Most aides said last week that they assumed it was Mr. Metzenbaum who persuaded Mr. Kennedy to pursue the investigation.

"The fact that I've been asked to inquire into Mr. Alexander's finances should not be interpreted as a reflection on the Governor," Mr. Metzenbaum said in a statement released the week after the hearing.

A spokesman for Mr. Metzenbaum said that "just because he raised the issue at the hearing doesn't mean he was the one that originally raised the question."

The spokesman also said Mr. Metzenbaum had been referring to articles about Mr. Alexander's financial dealings in Tennessee newspapers.

During his comments last week,Mr. Hatch implied that it was inquiries from Democrats in Tennessee that had prompted the investigation.

"We could always have politicians in Tennessee raising little problems for the rest of our lives if we let them," he said.

Some committee aides speculated that Mr. Metzenbaum may have threatened to block the nomination if his concerns were not investigated, or that Mr. Kennedy wanted to ensure that embarrassing questions were not raised after Mr. Alexander had been confirmed.

"I would certainly doubt Kennedy wants to hurt Alexander's chances,'' a Democratic aide said. "We're not going to get anybody better."

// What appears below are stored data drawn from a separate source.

/-- The effect of an instance whose members agree. -/
def State.joinEffect (s : State) (r : Nat) (row : Row) (ms : List ChainIssue) : State :=
  match ms with
  | [] => s
  | i :: _ =>
    match i.op with
    | .mma _ fa fb ac _ _ _ _ => s.joinMma r row ms fa fb ac
    | .rowcfg _ deep => s.joinRowcfg r row ms deep
    | .score .. => ((s.setRow r row.pop).joinScore ms).chargeAttention r
    | .soft .. => ((s.setRow r row.pop).joinSoft ms).chargeAttention r
    | .value .. => ((s.setRow r row.pop).joinValue ms).chargeAttention r
    | .mass .. => ((s.setRow r row.pop).joinMass ms).chargeAttention r

/-- Every slice has room for an instance: one mma behind the one in slice work; an attention instance follows the results
that are still to come (11 R216). -/
def Row.room (r : Row) (op : ChainOp) : Bool :=
  match op with
  | .mma .. | .rowcfg .. => decide (r.work.length < 2)
  | _ => r.work.isEmpty

/-- A member of a raft traps: the raft dissolves (09 R179). -/
def State.leaveRaft (s : State) (w : StrandId) : State :=
  match (s.strand w).raft with
  | none => s
  | some m =>
    ((List.range 32).filter m.getLsbD).foldl (fun s i =>
      s.onStrand ⟨clusterOf w.core * 32 + i, 0⟩ fun t => { t with raft := none }) s

/-- The next instance of a row joins, if its eight members have issued and there is room. -/
def State.joinRow (s : State) (r : Nat) : State :=
  let row := s.row r
  match row.members with
  | none => s
  | some ms =>
    match ms with
    | [] => s
    | i :: _ =>
      if !row.room i.op then s
      else
        match instanceTraps ms, s.instanceFail row ms with
        | some ts, _ => ts.foldl (fun s e => (s.leaveRaft e.1.who).chainTrap e.1 e.2) (s.setRow r row.pop)
        | none, some (i, x) => s.consumed i.who i.ir x
        | none, none => ms.foldl State.chainDone (s.joinEffect r row ms)

/-- R203. The next chain instance of a row joins. -/
def execChainJoin (r : Nat) (s : State) : Out := .next (s.joinRow r)

/-! ### Issue (17 R315, R316) -/

/-- A pair of s registers. -/
def pairRegs (k : BitVec 3) : List Reg := [.s ((0#1 ++ k) <<< 1), .s (((0#1 ++ k) <<< 1) + 1)]
def Strand.pairLow (t : Strand) (k : BitVec 3) : Word := t.getS ((0#1 ++ k) <<< 1)
def Strand.pairHigh (t : Strand) (k : BitVec 3) : Word := t.getS (((0#1 ++ k) <<< 1) + 1)
/-- The vector register of an operand value. -/
def stateReg (a : BitVec 3) : BitVec 5 := (0#2 ++ a) <<< 1

/-- A check of fs: the matrix fault with code 4. -/
def scaleCheck (bad : Bool) : Option Trap := if bad then some (trapOf 12 4) else none

/-- What an ascore reads of a page at position `p`, and an aval: offsets of the data block. -/
def scoreOffs (fmt : BitVec 3) (hd p : Nat) : List Nat := pageOffs (8 * p * pageRow fmt hd) (8 * pageRow fmt hd)
def valueOffs (fmt : BitVec 3) (hd p : Nat) : List Nat :=
  let part := 16 * matWidth fmt
  (List.range 64).flatMap fun t => pageOffs ((64 + t) * pageRow fmt hd + p * part) part

/-- The checks of an ascore at its position. -/
def State.scoreCheck (s : State) (w : StrandId) (fmt : BitVec 3) (hd : Nat) (scale query ctl data info : Word) : Option Trap :=
  let n := pageRow fmt hd
  let p := posOf w.core
  firstTrap [
    if p = 0 then descCheck query (ctl &&& ~~~(0xFFFF0000 : Word)) 0 n 64 false else none,
    scaleCheck (scale.extractLsb' 48 16 ≠ 0#16),
    s.blockCheck w false info [1280],
    s.blockCheck w false data (scoreOffs fmt hd p)]

/-- R318. Issue an ascore. -/
def execAscore (o : ASc) (s : State) : Out :=
  s.issue (plain o.sc (.f o.fs :: (pairRegs o.a ++ pairRegs o.b))) fun s1 n =>
    let w := s1.cur
    let t := s1.strand w
    let hd := if o.hd = 1#1 then 128 else 64
    let scale := t.getF o.fs
    s1.chain w n o.sc (.score o.acc o.f hd scale (t.pairLow o.a) (t.pairHigh o.a) (t.pairLow o.b) (t.pairHigh o.b)) []
      (s1.linePlaces w ((t.pairHigh o.b + 1280) :: blockAddrs (t.pairLow o.b) (scoreOffs o.f hd (posOf w.core))))
      (s1.scoreCheck w o.f hd scale (t.pairLow o.a) (t.pairHigh o.a) (t.pairLow o.b) (t.pairHigh o.b))

/-- R319. Issue an asoft. -/
def execAsoft (o : ASo) (s : State) : Out :=
  s.issue ⟨o.sc, [], [(stateReg o.a, false)], some (stateReg o.a), false, [], wholly⟩ fun s1 n =>
    let w := s1.cur
    s1.chain w n o.sc (.soft o.acc (stateReg o.a) (s1.readV w.core (stateReg o.a))) [stateReg o.a] [] none

/-- The checks of an aval at its position: one that owns columns reads them. -/
def State.valueCheck (s : State) (w : StrandId) (fmt : BitVec 3) (hd : Nat) (scale data info : Word) : Option Trap :=
  let p := posOf w.core
  firstTrap [
    scaleCheck (scale &&& ~~~(0xFF0000000000 : Word) ≠ 0),
    if p < hd / 16 then
      (s.blockCheck w false info [1280]).or
        (s.blockCheck w false data (valueOffs fmt hd p))
    else none]

/-- R320. Issue an aval. -/
def execAval (o : AVa) (s : State) : Out :=
  s.issue ⟨o.sc, .f o.fs :: pairRegs o.b, [(stateReg o.a, false)], none, false, [], wholly⟩ fun s1 n =>
    let w := s1.cur
    let t := s1.strand w
    let hd := if o.hd = 1#1 then 128 else 64
    let scale := t.getF o.fs
    s1.chain w n o.sc
      (.value o.acc o.aw o.f hd scale (s1.readV w.core (stateReg o.a)) (t.pairLow o.b) (t.pairHigh o.b)) [stateReg o.a]
      (s1.linePlaces w ((t.pairHigh o.b + 1280) :: blockAddrs (t.pairLow o.b) (valueOffs o.f hd (posOf w.core))))
      (s1.valueCheck w o.f hd scale (t.pairLow o.b) (t.pairHigh o.b))

/-- The mass words of a page: the checks of those of its occupied slots (17 R316 step 4), and the places of all, which the join
takes for the slots that are occupied then, with no check again (06 R117). A word out of range has none. -/
def State.massWords (s : State) (w : StrandId) (ps : List (Nat × Option Loc)) (info : Word) :
    Except Trap (List (Nat × Option Loc)) :=
  let occ := (s.occupancy w ps info).2
  let va (t : Nat) : Word := info + BitVec.ofNat 64 (16 * t)
  (s.reachLanes w .rmw (((List.range 64).filter fun t => occ / 2 ^ t % 2 == 1).map fun t => (t, va t))).map fun _ =>
    (List.range 64).map fun t => (t, match s.look (s.agent w) .rmw (va t) with | .place l => some l | _ => none)

/-- R321. Issue an amass. -/
def execAmass (o : AMa) (s : State) : Out :=
  s.issue ⟨o.sc, .f o.fs :: pairRegs o.b, [(stateReg o.a, false)], none, false, [], wholly⟩ fun s1 n =>
    let w := s1.cur
    let t := s1.strand w
    let scale := t.getF o.fs
    let info := t.pairHigh o.b
    let rows := (scale.extractLsb' 0 5).toNat
    let ps := s1.linePlaces w [info + 1280]
    let words : Except Trap (List (Nat × Option Loc)) :=
      if posOf w.core = 0 then
        match s1.blockCheck w false info [1280] with
        | some x => .error x
        | none => s1.massWords w ps info
      else .ok []
    let bad : Option Trap := match words with | .error x => some x | .ok _ => none
    s1.chain w n o.sc
      (.mass o.acc rows (s1.readV w.core (stateReg o.a)) info (s1.nowOf w) (words.toOption.getD [])) [stateReg o.a] ps
      (firstTrap [scaleCheck (scale.extractLsb' 5 59 ≠ 0#59 || decide (rows < 1) || decide (16 < rows)), bad])

/-- R322. Copy a page's remap entries into a vector register. -/
def execApos (o : APo) (s : State) : Out :=
  s.issue ⟨o.sc, pairRegs o.b, [], some (stateReg o.a), false, [], wholly⟩ fun s1 n =>
    let w := s1.cur
    let info := (s1.strand w).pairHigh o.b
    let ps := s1.linePlaces w (blockAddrs info (pageOffs 1024 256))
    match (s1.blockCheck w true info (pageOffs 1024 256)).or (s1.pageFail w ps (info + 1024) 256) with
    | some x => .trap x
    | none =>
      let r := s1.pageGet w ps (info + 1024) 256
      .done (r.1.result w .variable n (.v (stateReg o.a)) (BitVec.ofNat 2048 r.2) (BitVec.allOnes 2048))

end Sys2Proof.Machine
end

Over the past few weeks, Mr. Alexander received two sets of questions from committee members, a standard step in the confirmation process. Only two questions, which related to Whittle Communications, touched on financial issues.

But committee aides and Mr. Alexander said he also received a third set of questions dealing solely with financial issues. The nominee said he had submitted the answers March 4, but committee aides said Mr. Kennedy's staff had not shared the questions or answers with them as of late last week. A Kennedy aide said those questions may never be made public.

Mr. Hatch's letter said the committee had also submitted additional questions to White House counsel, "which resulted in a supplementary f.b.i. report," and asked Mr. Alexander for a net-worth statement and tax returns from several years.

Mr. Alexander said he does not see any reason to be concerned.

"One has to keep in mind that, while the President sent up the nomination Jan. 22, since then there's been a [Congressional] recess and a war," he said. "Senator Kennedy has assured me that it's moving right along."

But committee aides agreed that the extended probe was unusual.

Some also noted that Lynn Martin's nomination to be Secretary of Labor was sent to the Senate at the same time and that she was confirmed on Feb. 7.